▸ What to work on:
Transcribe all of the data, leaving nothing out and changing nothing.

Dataset records
BEGIN

-- ==== Sys2Proof/Machine/Power.lean ====
section
/-! DEFINITION. The power ladder, sensors, throttling, the hardware cut and the rails (chapters 20 and
23), and the loss of everything outside the always-on domain (R653, R731, R732). -/

namespace Sys2Proof.Machine

/-! ### Sensors (R657 to R662) -/

def State.sensor (s : State) (i : Nat) : Sensor := Table.get {} s.pwr.sensors i

def State.updSensor (s : State) (i : Nat) (f : Sensor → Sensor) : State :=
  { s with pwr.sensors := Table.upd {} s.pwr.sensors i f }

/-- R674: the event source of a sensor. -/
def sensorSource (i : Nat) : Nat := if i < 64 then 640 + i else 944 + (i - 64)

/-- R659: the neighbours of a sensor. -/
def sensorNear (i : Nat) : List Nat :=
  if 64 ≤ i then ([64, 65, 66, 67]).filter (· ≠ i)
  else
    let t := i / 4
    let o := if t % 2 = 0 then t + 1 else t - 1
    ((List.range 4).map (t * 4 + ·)).filter (· ≠ i) ++ (List.range 4).map (o * 4 + ·)

/-- The sensors of the quarter of sensor i, or of the insole. -/
def sensorDie (i : Nat) : List Nat :=
  if 64 ≤ i then [64, 65, 66, 67] else (List.range 16).map (i / 16 * 16 + ·)

/-- The readings of those of some sensors that have been sampled and are not broken. -/
def State.goodReadings (s : State) (is : List Nat) : List Int :=
  (is.map s.sensor).filterMap fun x => if x.valid && !x.broken then some x.raw else none

def insertInt (v : Int) : List Int → List Int
  | [] => [v]
  | w :: t => if v ≤ w then v :: w :: t else w :: insertInt v t

def sortInts (l : List Int) : List Int := l.foldr insertInt []

/-- R659: twice the median of a list. -/
def median2 (l : List Int) : Int :=
  let x := sortInts l
  let n := x.length
  if n % 2 = 1 then 2 * x.getD (n / 2) 0 else x.getD (n / 2 - 1) 0 + x.getD (n / 2) 0

def maxInts : List Int → Option Int
  | [] => none
  | v :: t => match maxInts t with
    | none => some v
    | some w => some (if v < w then w else v)

def minInts (l : List Int) : Option Int := (maxInts (l.map (- ·))).map (- ·)

/-- R660: the effective value of sensor i. Where no sensor of the device works the spec states none. -/
def State.effective (s : State) (i : Nat) : Int :=
  let x := s.sensor i
  if !x.broken then x.raw
  else match maxInts (s.goodReadings (sensorNear i)) with
    | some v => v + 24
    | none => match maxInts (s.goodReadings (List.range 68)) with
      | some v => v + 24
      | none => signedOf 12 (Config.freeWord s.freeCtr).toNat

/-- R659: the reading breaks the sensor. -/
def State.breaks (s : State) (i : Nat) (raw : Int) : Bool :=
  let near := s.goodReadings (sensorNear i)
  decide (raw < -480 ∨ 1200 < raw) || (decide (2 ≤ near.length) && decide (128 < (2 * raw - median2 near).natAbs))

/-- R674: a sensor threshold record. -/
def State.thresholdRecord (s : State) (i which : Nat) (on : Bool) : State :=
  let x := s.sensor i
  s.postCoarse s.home (sensorSource i) 0x80 0
    [(0x14, 1, which), (0x15, 1, if on then 1 else 0), (0x16, 2, wrapInt 16 x.val), (0x18, 2, wrapInt 16 x.raw)]

/-- R661: a condition after a sample: set at the onset, cleared below onset minus hysteresis. -/
def overCond (was : Bool) (v onset hyst : Int) : Bool :=
  if was then decide (onset - hyst ≤ v) else decide (onset ≤ v)

/-- R662: a low condition. -/
def underCond (was : Bool) (v onset hyst : Int) : Bool :=
  if was then decide (v ≤ onset + hyst) else decide (v ≤ onset)

/-- R668: the sensor with the highest effective value breaks while L is above 0. -/
def State.breakHold (s : State) (i : Nat) : State :=
  if 0 < s.pwr.level ∧ s.hottest = some (s.sensor i).val then
    { s with pwr.relHold := true, pwr.relHoldTo := s.time.now + 100000000 }
  else s

/-- R659: sensor i breaks. With no neighbour that works its record's median is a value the spec does
not state. -/
def State.breakSensor (s : State) (i : Nat) : State :=
  let near := s.goodReadings (sensorNear i)
  let s := (s.breakHold i).updSensor i fun x => { x with broken := true }
  let v := s.effective i
  let m := if near = [] then (Config.freeWord (s.freeCtr + 1)).toNat % 65536 else wrapInt 16 (rndNearest (median2 near) 2)
  let s := (s.postCoarse s.home (sensorSource i) 0x81 0
    [(0x14, 2, wrapInt 16 (s.sensor i).raw), (0x16, 2, m), (0x18, 2, wrapInt 16 v)])
  s.draw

END

▸ Written solution:
-- ==== Sys2Proof/Machine/Power.lean ====
section
/-! DEFINITION. The power ladder, sensors, throttling, the hardware cut and the rails (chapters 20 and
23), and the loss of everything outside the always-on domain (R653, R731, R732). -/

namespace Sys2Proof.Machine

/-! ### Sensors (R657 to R662) -/

def State.sensor (s : State) (i : Nat) : Sensor := Table.get {} s.pwr.sensors i

def State.updSensor (s : State) (i : Nat) (f : Sensor → Sensor) : State :=
  { s with pwr.sensors := Table.upd {} s.pwr.sensors i f }

/-- R674: the event source of a sensor. -/
def sensorSource (i : Nat) : Nat := if i < 64 then 640 + i else 944 + (i - 64)

/-- R659: the neighbours of a sensor. -/
def sensorNear (i : Nat) : List Nat :=
  if 64 ≤ i then ([64, 65, 66, 67]).filter (· ≠ i)
  else
    let t := i / 4
    let o := if t % 2 = 0 then t + 1 else t - 1
    ((List.range 4).map (t * 4 + ·)).filter (· ≠ i) ++ (List.range 4).map (o * 4 + ·)

/-- The sensors of the quarter of sensor i, or of the insole. -/
def sensorDie (i : Nat) : List Nat :=
  if 64 ≤ i then [64, 65, 66, 67] else (List.range 16).map (i / 16 * 16 + ·)

/-- The readings of those of some sensors that have been sampled and are not broken. -/
def State.goodReadings (s : State) (is : List Nat) : List Int :=
  (is.map s.sensor).filterMap fun x => if x.valid && !x.broken then some x.raw else none

def insertInt (v : Int) : List Int → List Int
  | [] => [v]
  | w :: t => if v ≤ w then v :: w :: t else w :: insertInt v t

def sortInts (l : List Int) : List Int := l.foldr insertInt []

/-- R659: twice the median of a list. -/
def median2 (l : List Int) : Int :=
  let x := sortInts l
  let n := x.length
  if n % 2 = 1 then 2 * x.getD (n / 2) 0 else x.getD (n / 2 - 1) 0 + x.getD (n / 2) 0

def maxInts : List Int → Option Int
  | [] => none
  | v :: t => match maxInts t with
    | none => some v
    | some w => some (if v < w then w else v)

def minInts (l : List Int) : Option Int := (maxInts (l.map (- ·))).map (- ·)

/-- R660: the effective value of sensor i. Where no sensor of the device works the spec states none. -/
def State.effective (s : State) (i : Nat) : Int :=
  let x := s.sensor i
  if !x.broken then x.raw
  else match maxInts (s.goodReadings (sensorNear i)) with
    | some v => v + 24
    | none => match maxInts (s.goodReadings (List.range 68)) with
      | some v => v + 24
      | none => signedOf 12 (Config.freeWord s.freeCtr).toNat

/-- R659: the reading breaks the sensor. -/
def State.breaks (s : State) (i : Nat) (raw : Int) : Bool :=
  let near := s.goodReadings (sensorNear i)
  decide (raw < -480 ∨ 1200 < raw) || (decide (2 ≤ near.length) && decide (128 < (2 * raw - median2 near).natAbs))

/-- R674: a sensor threshold record. -/
def State.thresholdRecord (s : State) (i which : Nat) (on : Bool) : State :=
  let x := s.sensor i
  s.postCoarse s.home (sensorSource i) 0x80 0
    [(0x14, 1, which), (0x15, 1, if on then 1 else 0), (0x16, 2, wrapInt 16 x.val), (0x18, 2, wrapInt 16 x.raw)]

/-- R661: a condition after a sample: set at the onset, cleared below onset minus hysteresis. -/
def overCond (was : Bool) (v onset hyst : Int) : Bool :=
  if was then decide (onset - hyst ≤ v) else decide (onset ≤ v)

/-- R662: a low condition. -/
def underCond (was : Bool) (v onset hyst : Int) : Bool :=
  if was then decide (v ≤ onset + hyst) else decide (v ≤ onset)

/-- R668: the sensor with the highest effective value breaks while L is above 0. -/
def State.breakHold (s : State) (i : Nat) : State :=
  if 0 < s.pwr.level ∧ s.hottest = some (s.sensor i).val then
    { s with pwr.relHold := true, pwr.relHoldTo := s.time.now + 100000000 }
  else s

/-- R659: sensor i breaks. With no neighbour that works its record's median is a value the spec does
not state. -/
def State.breakSensor (s : State) (i : Nat) : State :=
  let near := s.goodReadings (sensorNear i)
  let s := (s.breakHold i).updSensor i fun x => { x with broken := true }
  let v := s.effective i
  let m := if near = [] then (Config.freeWord (s.freeCtr + 1)).toNat % 65536 else wrapInt 16 (rndNearest (median2 near) 2)
  let s := (s.postCoarse s.home (sensorSource i) 0x81 0
    [(0x14, 2, wrapInt 16 (s.sensor i).raw), (0x16, 2, m), (0x18, 2, wrapInt 16 v)])
  s.draw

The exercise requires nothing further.